The introduction of a corporate audit and assurance policy, a resilience statement and a public interest statement	We support more assurance provided by management and will do research on how auditors can provide assurance on these additional statements, once there is a framework for these statements.
Greater clarity around the role of the audit committee	Irba has already begun engagement with the Audit Committee Forum and aims to educate those charged with governance on the importance of their role in the lines of defence.

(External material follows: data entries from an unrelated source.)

/-- Every step at `RB_WAIT` but `MAIN`'s leaves the RX ring holding a byte. -/
theorem rxHeld_step {s u : State} {a : Agent} (hs : RxHeld s) (h : BusyStep s a u) (ha : a ≠ .main)
    (hr : ¬ IsReset a) : RxHeld u.settleEdge := by
  obtain ⟨hv, he⟩ := hs
  have same : ∀ t : State, t.cfg = s.cfg → t.rx = s.rx → RxHeld t := fun t h1 h2 =>
    ⟨by rw [h1, hv], by simpa [State.isEmpty, State.ring, h2] using he⟩
  cases h with
  | main h => exact absurd rfl ha
  | handler k hk h =>
    cases k with
    | edge =>
      obtain ⟨-, ⟨rfl, -⟩ | ⟨rfl, -⟩⟩ := isrEdgeBody_ok (h : isrEdgeBody (s.enterHandler .edge) = .ok u)
      · exact same _ rfl rfl
      · exact same _ (by simp [State.settleEdge]) (by simp [State.settleEdge])
    | timerOvf =>
      simp only [Irq.instr, bodyOf, Except.ok.injEq] at h
      subst h
      exact same _ rfl rfl
    | srOvf =>
      have h : isrSrOvfBody (s.enterHandler .srOvf) = .ok u := h
      by_cases htx : s.status.txFromBufferActive = true
      · rcases isrSrOvfBody_ok h with ⟨-, -, rfl⟩ | ⟨-, -, -, rfl⟩ | ⟨-, -, q, v, rfl⟩ | ⟨h1, -⟩
        · exact same _ (by simp [State.settleEdge]) (by simp [State.settleEdge])
        · exact same _ (by simp [State.settleEdge]) (by simp [State.settleEdge])
        · exact same _ rfl rfl
        · exact absurd (h1 : s.status.txFromBufferActive = false) (by simp [htx])
      · unfold isrSrOvfBody at h
        rw [if_neg (by simpa using htx)] at h
        split at h
        · unfold storeReceived at h
          rcases rbPush_cases (s := { s.enterHandler .srOvf with status :=
            { (s.enterHandler .srOvf).status with rxPackageActive := false } }) hv .rx
            (s.enterHandler .srOvf).shift.sr with ⟨-, hp⟩ | ⟨hroom, hp⟩
          · rw [hp] at h
            simp only [Except.ok.injEq] at h
            subst h
            exact same _ (by simp [State.settleEdge]) (by simp [State.settleEdge])
          · rw [hp] at h
            simp only [Except.ok.injEq] at h
            subst h
            refine ⟨by simpa [State.settleEdge] using hv, ?_⟩
            simpa [State.settleEdge, State.isEmpty, State.isFull, State.ring, State.setRing, State.nextIndex] using hroom
        · simp at h
  | clock => exact same _ (by simp [State.settleEdge]) (by simp [State.settleEdge])
  | lineSet l h => exact same _ rfl rfl
  | gieSet g h => exact same _ rfl rfl
  | reset h => exact absurd ⟨_, rfl, h⟩ hr

/-- `MAIN`'s `RB_WAIT` step with a byte in the RX ring ends the spin (R308). -/
theorem rbWait_main_leaves {s u : State} (hpc : s.mainPc = .rbWait) (hs : RxHeld s) (h : BusyStep s .main u) :
    u.mainPc = .ready := by
  cases h with
  | main h =>
    rcases rbPop_cases hs.valid .rx with ⟨h1, -⟩ | ⟨-, hp⟩
    · exact absurd h1 (by simp [hs.held])
    · simp only [microStepBody, hpc, rbWait, hs.held, Bool.false_eq_true, if_false, hp, Except.ok.injEq] at h
      subst h
      rfl
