theorem RunsThrough.trans {good : State → Prop} {m n : Nat} {s t u : State} (h : RunsThrough good m s t)
    (h' : RunsThrough good n t u) : RunsThrough good (m + n) s u := by
  induction h with
  | refl => rwa [Nat.zero_add]
  | head hstep hgood _ ih =>
    rw [Nat.add_right_comm]
    exact .head hstep hgood (ih h')

theorem RunsThrough.snoc {good : State → Prop} {n : Nat} {s t u : State} (h : RunsThrough good n s t)
    (hstep : step t = .next u) (hgood : good u) : RunsThrough good (n + 1) s u :=
  h.trans (.head hstep hgood (.refl u))

theorem core_run_succ {M : Host.Core} {s t : M.State} (h : M.step s = .next t) (n : Nat) :
    M.run (n + 1) s = M.run n t := by
  rw [Host.Core.run, h]

theorem RunsThrough.run {good : State → Prop} {n : Nat} {s t : State} (h : RunsThrough good n s t) :
    Sys2Proof.core.run n s = .next t := by
  induction h with
  | refl s => rfl
  | head hstep _ _ ih => exact (core_run_succ hstep _).trans ih

theorem RunsThrough.run_good {good : State → Prop} {n : Nat} {s t : State} (h : RunsThrough good n s t) :
    ∀ k, 1 ≤ k → k ≤ n → ∃ u, Sys2Proof.core.run k s = .next u ∧ good u := by
  induction h with
  | refl s =>
    intro k h1 h0
    omega
  | head hstep hgood _ ih =>
    intro k hk hkn
    obtain ⟨k, rfl⟩ := Nat.exists_eq_add_of_le' hk
    have hrun := core_run_succ (M := Sys2Proof.core) hstep k
    rw [hrun]
    cases k with
    | zero => exact ⟨_, rfl, hgood⟩
    | succ k => exact ih (k + 1) (Nat.le_add_left 1 k) (Nat.le_of_succ_le_succ hkn)

theorem RunsThrough.ringInv {good : State → Prop} {n : Nat} {s t : State} (h : RunsThrough good n s t)
    (hs : RingInv s) : RingInv t := by
  induction h with
  | refl s => exact hs
  | head hstep _ _ ih => exact ih (everyStepKeepsTheRingInvariants _ _ hs hstep)

/-! ### One scheduled step -/

theorem onlyChanges_setSched (s : State) (rest : List Agent) : OnlyChanges [.sched] s { s with sched := rest } := by
  intro p hp
  cases p
  case sched => exact absurd hp (by simp)
  all_goals rfl

theorem step_clock {s : State} {rest : List Agent} (hq : s.quiescent = false) (hs : s.sched = .clock :: rest) :
    step s = exec .timeStep { s with sched := rest } :=
  step_of_fetchNext_run (by simp [fetchNext, hq, hs, agentFetch])

theorem step_handler {s : State} {k : Irq} {rest : List Agent} (hq : s.quiescent = false)
    (hs : s.sched = .handler k :: rest) (ht : s.handlerTakeable k = true) :
    step s = exec k.instr { s with sched := rest } := by
  have ht' : State.handlerTakeable { s with sched := rest } k = true := ht
  exact step_of_fetchNext_run (by simp [fetchNext, hq, hs, agentFetch, ht'])

theorem step_micro {s : State} {rest : List Agent} (hq : s.quiescent = false) (hs : s.sched = .main :: rest)
    (hpc : s.mainPc ≠ .ready) : step s = microStep { s with sched := rest } := by
  simp [step, fetchNext, hq, hs, agentFetch, mainFetch, hpc]

/-- The step of a scheduled agent, from what its command completes with. -/
theorem next_of_completes {s : State} {rest : List Agent} {i : Instr} {parts : List Part} {post : State → Prop}
    (hstep : step s = exec i { s with sched := rest }) (h : Completes i { s with sched := rest } parts post)
    (hparts : .sched ∉ parts) :
    ∃ t, step s = .next t ∧ t.sched = rest ∧ post t ∧ OnlyChanges (.sched :: .edgeFlag :: .lastLevel :: parts) s t := by
  obtain ⟨t, hx, hpost, hframe, -⟩ := h
  exact ⟨t, hstep.trans hx, hframe .sched (by simpa using hparts), hpost,
    onlyChanges_trans (onlyChanges_setSched s rest) hframe⟩

/-- The timer handler adds the steady reload and clears its flag (45_bit_clock.md R275). -/
theorem completes_isrTimerOvf {s : State} (hc : s.collides = false) :
    Completes .isrTimerOvf s [.tcnt, .timerOvfFlag] fun t =>
      t.timer.ovfFlag = false ∧ t.timer.tcnt = s.timer.tcnt + s.cfg.reloadSteady :=
  completes_of_finish_ok (exec_eq_finish .isrTimerOvf s rfl) hc rfl ⟨rfl, rfl⟩
    (onlyChanges_setTimer (by simp [timerParts, Unchanged]))

/-! ### What a frame keeps -/

theorem onlyChanges_trans_same {parts : List Part} {s t u : State} (h : OnlyChanges parts s t)
    (h' : OnlyChanges parts t u) : OnlyChanges parts s u :=
  onlyChanges_mono (by simp) (onlyChanges_trans h h')

/-- In OUTPUT mode the line is bit 7 of the register (10_state.md R52). -/
theorem line_of_output {s : State} (h : s.shift.mode = .output) : s.line = s.shift.sr.getLsbD 7 := if_pos h

/-- A frame without a part of the shift register keeps it whole. -/
theorem shift_eq_of_onlyChanges {parts : List Part} {s t : State} (h : OnlyChanges parts s t)
    (hparts : ∀ p ∈ shiftParts, p ∉ parts) : t.shift = s.shift := by
  have hkeep : ∀ p ∈ shiftParts, Unchanged s t p := fun p hp => h p (hparts p hp)
  simp only [shiftParts, List.forall_mem_cons, Unchanged] at hkeep
  obtain ⟨hsr, hcnt, hmode, hclk, hie, hflag, -⟩ := hkeep
  cases hs : s.shift
  cases ht : t.shift
  simp_all

/-- A burst's ticks are seen in the shift register alone. -/
theorem Ticked.congr {n : Nat} {s t s' t' : State} (h : Ticked n s t) (hs : s'.shift = s.shift)
    (ht : t'.shift = t.shift) : Ticked n s' t' := by
  obtain ⟨hmode, hclk, hcnt, hflag, hbits⟩ := h
  constructor
  all_goals rw [hs, ht]
  all_goals assumption

/-- Two bursts in turn are one burst. -/
theorem Ticked.trans {m n : Nat} {s t u : State} (h : Ticked m s t) (h' : Ticked n t u) : Ticked (m + n) s u := by
  constructor
  case mode => exact h'.mode.trans h.mode
  case clk => exact h'.clk.trans h.clk
  case cnt => rw [h'.cnt, h.cnt, Nat.mod_add_mod, Nat.add_assoc]
  case ovfFlag =>
    have hlt := s.shift.cnt.isLt
    have hwrap : 16 ≤ s.shift.cnt.toNat + (m + n) ↔
        16 ≤ s.shift.cnt.toNat + m ∨ 16 ≤ (s.shift.cnt.toNat + m) % 16 + n := by omega
    rw [h'.ovfFlag, h.ovfFlag, h.cnt, decide_eq_decide.mpr hwrap, Bool.decide_or, Bool.or_assoc]
  case shifted =>
    intro i hi hi8
    have hsub : i - n - m = i - (m + n) := by omega
    rw [h'.shifted i (by omega) hi8, h.shifted (i - n) (by omega) (by omega), hsub]

theorem quiescent_congr {s t : State} (hfaults : t.faults = s.faults) (hrefused : t.refused = s.refused) :
    t.quiescent = s.quiescent := by
  rw [State.quiescent, State.quiescent, hfaults, hrefused]

/-- The parts a transmission's steps write, from its start to its end. -/
def drivingParts : List Part :=
  [.sched, .edgeFlag, .lastLevel, .time, .tcnt, .timerOvfFlag, .sr, .cnt, .srOvfFlag, .txHalfFrameActive, .inflight,
    .tail .tx]

/-- The block drives the line: it transmits, with its interrupts on and the far end at 1 (43_line_arbiter.md R219). -/
structure Driving (s : State) : Prop where
  stepping : s.quiescent = false
  gie : s.gie = true
  farEnd : s.extLevel = true
  transmitting : s.status.txFromBufferActive = true
  notReceiving : s.status.rxPackageActive = false
  run : s.timer.run = true
  timerIe : s.timer.ovfIe = true
  mode : s.shift.mode = .output
  clk : s.shift.clk = .timerOvf
  srIe : s.shift.ovfIe = true
  unarmed : s.edge.ie = false

theorem Driving.of_onlyChanges {s t : State} (h : Driving s) (hf : OnlyChanges drivingParts s t) : Driving t := by
  constructor
  case stepping =>
    exact (quiescent_congr (hf .faults (by simp [drivingParts])) (hf .refused (by simp [drivingParts]))).trans h.stepping
  case gie => exact (hf .gie (by simp [drivingParts])).trans h.gie
  case farEnd => exact (hf .extLevel (by simp [drivingParts])).trans h.farEnd
  case transmitting => exact (hf .txFromBufferActive (by simp [drivingParts])).trans h.transmitting
  case notReceiving => exact (hf .rxPackageActive (by simp [drivingParts])).trans h.notReceiving
  case run => exact (hf .timerRun (by simp [drivingParts])).trans h.run
  case timerIe => exact (hf .timerOvfIe (by simp [drivingParts])).trans h.timerIe
  case mode => exact (hf .srMode (by simp [drivingParts])).trans h.mode
  case clk => exact (hf .srClk (by simp [drivingParts])).trans h.clk
  case srIe => exact (hf .srOvfIe (by simp [drivingParts])).trans h.srIe
  case unarmed => exact (hf .edgeIe (by simp [drivingParts])).trans h.unarmed
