-- ==== Sys2Proof/Machine/Port.lean ====
section
/-! DEFINITION. The command port: how a command word the host delivers is checked, decoded and run
(spec/30_encoding.md R80, 60_exceptions.md R216), and how one step of the machine takes the host's next move
(20_memory.md R59, 70_reset_and_hazards.md R240, R242, R246). The block fetches nothing (20_memory.md R63). -/

namespace Sys2Proof.Machine

/-- The first line of R80: FATAL = 1 and the opcode is not RDCSR's. -/
def refusedWhileFatal (s : State) (w : CmdWord) : Bool := s.fatal && fieldOp w != 0x30#8

/-- Check, decode and run one command (R80). -/
def runCommand (c : Command) (s : State) : Host.Outcome State Fault Refusal :=
  if refusedWhileFatal s c.word then .next (s.complete .faulted 0#64)
  else
    match decode c with
    | .error e => .next (s.complete (decodeStatus e) 0#64)
    | .ok i => exec i s

/-- One step while a command waits on the source (R143): the reset input aborts it (R240); a command the host would
like to issue stays with the host (R246); otherwise the source's script is taken up where it stands. -/
def waitingStep (f : InFlight) (s : State) : State :=
  match s.host with
  | .reset :: rest => assertReset { s with host := rest }
  | .quiet :: rest => drive s.source f { s with host := rest }
  | _ => drive s.source f s

/-- One step of the machine: a command in progress goes on, else the host's next move is taken; with no move the
block stays as it is (R242). -/
def portStep (s : State) : Host.Outcome State Fault Refusal :=
  match s.inflight with
  | some f => .next (waitingStep f s)
  | none =>
    match s.host with
    | [] => .next s
    | .quiet :: rest => .next { s with host := rest }
    | .reset :: rest => .next (assertReset { s with host := rest })
    | .command c :: rest => runCommand c { s with host := rest, response := none }

/-- The host delivers command `c` next, and the block is between commands: what it takes for the very next step to
run it (log 6). A state that is between commands changes in its host moves alone. -/
def placeCommand (c : Command) (s : State) : State :=
  match s.inflight with
  | none => { s with host := .command c :: s.host }
  | some _ =>
    { s with
      host := .command c :: s.host
      inflight := none
      srcBusy := false
      cstate := if s.fatal then .fault else .idle }

end Sys2Proof.Machine
end

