-- ==== Sys2Proof/Machine/Core.lean ====
section
/-! DEFINITION. The machine as the host's interface (Host/Core.lean) takes it. -/

def Sys2Proof.core : Host.Core :=
  { State := Sys2Proof.Machine.State, Fault := Sys2Proof.Machine.Fault,
    Refusal := Sys2Proof.Machine.Refusal, step := Sys2Proof.Machine.step, reset := Sys2Proof.Machine.State.reset }
end

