-- ==== Sys2Proof/WellFormed.lean ====
section
/-! DEFINITION. Which commands name operands that exist in a configuration (spec/30_encoding.md R79): the
complement of the five kinds of out-of-range operand R79 lists. An ill-formed command is still a legal encoding;
the block completes it with BAD_REGISTER, BAD_INDEX, BAD_LENGTH or READ_ONLY. -/

namespace Sys2Proof

/-- A register field that selects one of W0 to W3 (R73). -/
def regInRange (r : BitVec 4) : Bool := r.toNat < nwReg

/-- A limb index below LIMBS (R74). -/
def limbInRange (c : Config) (idx : BitVec 16) : Bool := idx.toNat < c.limbs

/-- A GEN length at most WIDTH (R74). -/
def lenInRange (c : Config) (len : BitVec 16) : Bool := len.toNat ≤ c.width

/-- A CSR number that is present (R31). -/
def csrPresent (csr : BitVec 16) : Bool := csr.toNat ≤ 0x0005

/-- The one CSR that WRCSR may write: BORROW (R35). -/
def csrWritable (csr : BitVec 16) : Bool := csr.toNat == 0x0001

/-- Every operand of the command is in range in configuration `c`. -/
def Instr.wellFormed (c : Config) : Instr → Bool
  | .wrl rd idx _ => regInRange rd && limbInRange c idx
  | .rdl ra idx => regInRange ra && limbInRange c idx
  | .clr rd => regInRange rd
  | .mov rd ra => regInRange rd && regInRange ra
  | .sub rd ra rb => regInRange rd && regInRange ra && regInRange rb
  | .sbb rd ra rb => regInRange rd && regInRange ra && regInRange rb
  | .lt ra rb => regInRange ra && regInRange rb
  | .gt ra rb => regInRange ra && regInRange rb
  | .eq ra rb => regInRange ra && regInRange rb
  | .setmod ra => regInRange ra
  | .rdmod idx => limbInRange c idx
  | .gen rd len => regInRange rd && lenInRange c len
  | .sample rd => regInRange rd
  | .rdcsr csr => csrPresent csr
  | .wrcsr csr _ => csrPresent csr && csrWritable csr

end Sys2Proof
end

Suggestions to inform the work of the UK’s Business, Energy and Industrial Strategy Committee on internal controls and improve clarity on capital maintenance	n/a
A package of measures around fraud detection and prevention	See above
Improved auditor communication and transparency	Irba has launched two initiatives: Audit Quality Indicators, which are standardised measures for audit firms to score their audit quality. This is the first set of indicators that audit committees can use in the evaluation of auditors. This will also assist in structuring communication between the audit firm and the client on issues around audit quality. Further, Irba has issued a call for audit firms to produce transparency reports, which will also be an important means of communication with audit committees. This is currently voluntary and suggested guidelines for reporting have been provided. This will be refined in conjunction with feedback from audit committees as to what they find most useful. In future it may become mandatory.
Obligations to acknowledge external signals of concern	–
Extension of audit to new areas including alternative performance measures	Irba has already contributed to a project that seeks to determine how assurance can be provided on non-financial information, and what level of assurance could be offered.
The increased use of technology	This is an important area of audit quality advancement for Irba, and the advances in technology and the 4th industrial revolution are viewed as being a step forward in addressing the concerns that arise out of current methodologies. The ability to handle large volumes of data and transactions will become easier, and will improve audit quality.